So it's all about the medical instrumentation. ,
and if you can get down to that one, I would imagine overlaying those AI machine learning models on top of that would become, easier.
Well, I'll give you an example. I've got over 2 billion stored PAX images that are sitting resident. I would love to assess those for some sort of, AI radiology study or, trying to spot the tumor beforehand.
But how do I do that when some of them have your own proprietary dcom wrap or other things that you have to unpack, right? There's a lot of nuance to a lot of these vendors and how they've given you your data sets.
Yeah, absolutely. Craig clinical projects.
Yeah, there's there, there's a ton to choose from.
Just last week Gartner announced we won their innovation award for our 3D printing that we're doing in our surgical areas. And very proud of that team. But the one that I would highlight that I think would be more applicable to the audience would be the ambient intelligence that we started several years ago.
One of the first ones with nuance. To start with them, kind of part of their beta program and their early adopter program. And that has continued to be a tool that has been great for our providers and for our patients. So we've said great benefit from that, is using the. and, artificial or advanced intelligence and machine learning that's providing time back to our providers is providing a more accurate description of the visit that took place.
It's a more accurate coding that takes place and the patient, is in a more advanced setting, kind of making that happen. just having a normal dialogue and conversation with the provider with little to access to a computer by the provider during that visit. So it's kind of going back to where that personalization has taken place for us historically, that in some cases technology kind of broke that away but also then providing a better outcome and the back end for both the documentation of the visit as well as financially of what took place during that visit.
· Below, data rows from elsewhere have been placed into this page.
theorem sendCmp_view (u : State) (f : Flit) : deadView (u.sendCmp f) = deadView u ∧ ∀ q, ((u.sendCmp f).port q).rx = (u.port q).rx := by
  have go : deadView (if u.route f.dst = 0 then (u.event 0x78070 0).bump 0x78078
      else if u.portUp (u.route f.dst - 1) then u.enqueue (u.route f.dst - 1) 1 { flit := f } else u) = deadView u ∧
      ∀ q, ((if u.route f.dst = 0 then (u.event 0x78070 0).bump 0x78078
      else if u.portUp (u.route f.dst - 1) then u.enqueue (u.route f.dst - 1) 1 { flit := f } else u).port q).rx = (u.port q).rx := by
    split
    · exact ⟨rfl, fun _ => rfl⟩
    · split
      · have v := link_view (State.enqueue_rest u (u.route f.dst - 1) 1 { flit := f })
        refine ⟨?_, fun q => State.enqueue_rx _ _ _ _ _⟩
        unfold deadView
        rw [v.1, v.2.1, v.2.2.1]
      · exact ⟨rfl, fun _ => rfl⟩
  unfold State.sendCmp
  dsimp only
  split
  · split
    · exact ⟨rfl, fun _ => rfl⟩
    · exact go
  · exact go

theorem deadFlit_view (u : State) (t : TxFlit) (r : Nat) (i : Bool) :
    deadView (u.deadFlit t r i) = deadView u ∧ ∀ q, ((u.deadFlit t r i).port q).rx = (u.port q).rx := by
  unfold State.deadFlit
  dsimp only
  split
  · split
    · exact ⟨rfl, fun _ => rfl⟩
    · split
      · split
        · exact ⟨rfl, fun _ => rfl⟩
        · exact sendCmp_view _ _
      · split
        · split
          · exact ⟨rfl, fun _ => rfl⟩
          · exact ⟨rfl, fun _ => rfl⟩
        · exact ⟨rfl, fun _ => rfl⟩
  · split
    · split
      · exact sendCmp_view _ _
      · split
        · exact ⟨rfl, fun _ => rfl⟩
        · exact ⟨rfl, fun _ => rfl⟩
    · exact ⟨rfl, fun _ => rfl⟩

theorem dropPort_view (u : State) (p st cause reason : Nat) (i : Bool) : deadView (u.dropPort p st cause reason i) = deadView u ∧
    ((u.dropPort p st cause reason i).port p).state = st ∧ ((u.dropPort p st cause reason i).port p).dcause = cause := by
  unfold State.dropPort
  dsimp only
  have k1 : ∀ (l : List TxFlit) (z : State), deadView (l.foldl (fun t f => t.deadFlit f reason i) z) = deadView z ∧
      ((l.foldl (fun t f => t.deadFlit f reason i) z).port p).rx = (z.port p).rx := fun l z =>
    ⟨foldl_keeps deadView _ (fun a b => (deadFlit_view a b reason i).1) l z,
     foldl_keeps (fun a : State => (a.port p).rx) _ (fun a b => (deadFlit_view a b reason i).2 p) l z⟩
  have k2 : ∀ (l : List Remote) (z : State), deadView (l.foldl (fun t r => t.todo (.lost r i)) z) = deadView z ∧
      ((l.foldl (fun t r => t.todo (.lost r i)) z).port p).rx = (z.port p).rx := fun l z =>
    ⟨foldl_keeps deadView (fun (t : State) r => t.todo (.lost r i)) (fun a b => rfl) l z,
     foldl_keeps (fun a : State => (a.port p).rx) (fun (t : State) r => t.todo (.lost r i)) (fun a b => rfl) l z⟩
  have r : ∀ (z : State) (l : List Remote) (m : List TxFlit),
      ((m.foldl (fun t f => t.deadFlit f reason i) (l.foldl (fun t r => t.todo (.lost r i)) z)).port p).rx = (z.port p).rx :=
    fun z l m => (k1 m _).2.trans (k2 l z).2
  have pp : ∀ (x : Port_) (R : List Remote),
      (State.port { (u.setPort p x) with scf := { (u.setPort p x).scf with reqs := R } } p).rx = x.rx := fun x R =>
    congrArg Port_.rx (State.port_setPort u p x)
  have r' := fun x R l m => (r _ l m).trans (pp x R)
  refine ⟨?_, congrArg (fun x => x.2.2.2.1) (r' _ _ _ _), congrArg (fun x => x.2.2.2.2.1) (r' _ _ _ _)⟩
  rw [(k1 _ _).1, (k2 _ _).1]
  rfl

/-- Status registers but those of refused routes and of the queue manager, which an answer to a dead port leaves alone. -/
theorem sendCmp_sq (u : State) (f : Flit) {a : Nat} (h : a ≠ 0x78070) : (u.sendCmp f).sq a = u.sq a := by
  have go : (if u.route f.dst = 0 then (u.event 0x78070 0).bump 0x78078
      else if u.portUp (u.route f.dst - 1) then u.enqueue (u.route f.dst - 1) 1 { flit := f } else u).sq a = u.sq a := by
    split
    · exact State.sq_setSq_ne u _ h
    · split
      · have v := link_view (State.enqueue_rest u (u.route f.dst - 1) 1 { flit := f })
        unfold State.sq
        rw [v.2.2.2.2.1]
      · rfl
  unfold State.sendCmp
  dsimp only
  split
  · split
    · rfl
    · exact go
  · exact go

theorem deadFlit_sq (u : State) (t : TxFlit) (r : Nat) (i : Bool) {a : Nat} (h : a ≠ 0x78070) (k : a ≠ 0x30040) :
    (u.deadFlit t r i).sq a = u.sq a := by
  unfold State.deadFlit
  dsimp only
  split
  · split
    · rfl
    · split
      · split
        · exact State.sq_setSq_ne u _ k
        · exact sendCmp_sq _ _ h
      · split
        · split
          · exact State.sq_setSq_ne u _ k
          · rfl
        · rfl
  · split
    · split
      · exact sendCmp_sq _ _ h
      · split <;> rfl
    · rfl

theorem dropPort_sq (u : State) (p st cause reason : Nat) (i : Bool) {a : Nat} (h : a ≠ 0x78070) (k : a ≠ 0x30040) :
    (u.dropPort p st cause reason i).sq a = u.sq a := by
  unfold State.dropPort
  dsimp only
  rw [foldl_keeps (fun t : State => t.sq a) _ (fun t f => deadFlit_sq t f reason i h k)]
  exact foldl_keeps (fun t : State => t.sq a) (fun (t : State) r => t.todo (.lost r i)) (fun _ _ => rfl) _ _

theorem declareDown_view (u : State) (p cause : Nat) : deadView (u.declareDown p cause) = deadView u ∧
    ((u.declareDown p cause).port p).state = 3 ∧ ((u.declareDown p cause).port p).dcause = cause ∧
    (u.declareDown p cause).sq (scfBase p + 0x20) = (u.sq (scfBase p + 0x20)).event 1 := by
  unfold State.declareDown
  obtain ⟨d1, d2, d3⟩ := dropPort_view u p 3 cause 3 (decide (cause = 8))
  have d4 : (u.dropPort p 3 cause 3 (decide (cause = 8))).sq (scfBase p + 0x20) = u.sq (scfBase p + 0x20) :=
    dropPort_sq u p 3 cause 3 _ (by unfold scfBase; omega) (by unfold scfBase; omega)
  generalize u.dropPort p 3 cause 3 (decide (cause = 8)) = w at *
  have f1 := State.flood_rx (w.event (scfBase p + 0x20) 1) p 2 p
  obtain ⟨v, f2⟩ := State.flood_rest (w.event (scfBase p + 0x20) 1) p 2
  have lv := link_view f2
  refine ⟨?_, ?_, ?_, ?_⟩
  · rw [← d1]
    show ((State.flood _ _ _).qm, (State.flood _ _ _).bays, (State.flood _ _ _).ddr) = _
    rw [lv.1, lv.2.1, lv.2.2.1]
    rfl
  · exact (congrArg (fun x => x.2.2.2.1) f1).trans d2
  · exact (congrArg (fun x => x.2.2.2.2.1) f1).trans d3
  · rw [← d4]
    show tgetD _ (State.flood _ _ _).regs.sqs _ = _
    rw [lv.2.2.2.2.1]
    exact State.sq_event _ _ _

theorem joinTag_twice (o t : Nat) : joinTag (joinTag o t) t = joinTag o t := by
  unfold joinTag
  split
  · rfl
  · split
    · rfl
    · exact ite_eq_right_iff.2 fun h => h.symm

/-- What a delay through port p does to a state: the flights of the accesses that it delays take its tag. -/
theorem delayFold (tag : Nat) : ∀ (l : List Remote) (s : State),
    ∃ B, l.foldl (fun (t : State) r => t.onBay r.bay fun b => b.served r.fid fun o => { o with tag := joinTag o.tag tag }) s =
        { s with bays := B } ∧
      ∀ k, (tget Bay.fresh B k).pipe.flights = (s.bay k).pipe.flights.map fun f =>
        if (l.any fun r => decide (r.bay = k) && decide (r.fid = f.id)) = true then
          { f with out := f.out.map fun o => { o with tag := joinTag o.tag tag } } else f
  | [], s => ⟨s.bays, rfl, fun k => by simp; rfl⟩
  | r :: l, s => by
    obtain ⟨B, e, h⟩ := delayFold tag l (s.onBay r.bay fun b => b.served r.fid fun o => { o with tag := joinTag o.tag tag })
    refine ⟨B, e, fun k => (h k).trans ?_⟩
    by_cases hk : k = r.bay
    · subst hk
      rw [State.bay_onBay]
      show ((s.bay r.bay).pipe.flights.map _).map _ = _
      rw [List.map_map]
      refine List.map_congr_left fun f _ => ?_
      rw [Function.comp_apply, List.any_cons, decide_eq_true (rfl : r.bay = r.bay), Bool.true_and]
      by_cases hf : f.id = r.fid
      · rw [if_pos hf, decide_eq_true hf.symm, Bool.true_or, if_pos rfl]
        split
        · dsimp only
          cases f.out with
          | none => rfl
          | some o => simp only [Option.map_some, joinTag_twice]
        · rfl
      · rw [if_neg hf, decide_eq_false (Ne.symm hf), Bool.false_or]
    · rw [State.bay_onBay_ne _ _ hk]
      refine List.map_congr_left fun f _ => ?_
      rw [List.any_cons, decide_eq_false (Ne.symm hk), Bool.false_and, Bool.false_or]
So I'm a big fan of that. It's not for everybody, there's a certain segment of our providers that are already very advanced in how they're using the electronic tool. There's others that you don't want to make that transition or that change, but it's continuing to spread that people are seeing others, talking about some extra time, that they're having extra patience, they're able to serve and all those things, those economies are coming from, that tools.
So that's the one that I think the other people should look into if they haven't already.
Absolutely. So, one of the questions we have here I think the answer is governance, but how do your organizations rationalize competing priorities and adjust as business needs change? So that's very high level to say governance.
Craig, I'm gonna come to you cuz you have a different budget model, so you, yeah. It would seem like you guys have a constant flow I remember our budgeting cycle, all these projects, and we were evaluating 'em. It would seem to me like you're doing that all the time.
Yeah, budget is a word that you get corrected in every meeting.
If you use the word budget. Budget is no longer a term that we use at Intermountain. It's all about forecasting and the way that we are doing it today. And actually just started. We're nine months into our merger these two organizations. We have other m and a work that we're still cleaning up historically and also looking at moving forward.
but we've changed it rather dramatically. So, neither organization had the proper one for what would set us up for the future. So my governance is five people. That's it. It's myself and then I've got the chief operating officer. I have the chief clinician the chief financial Officer and Chief Strategy Officer, and we have other subcommittees and work that's happening up underneath that are all co-led within dts.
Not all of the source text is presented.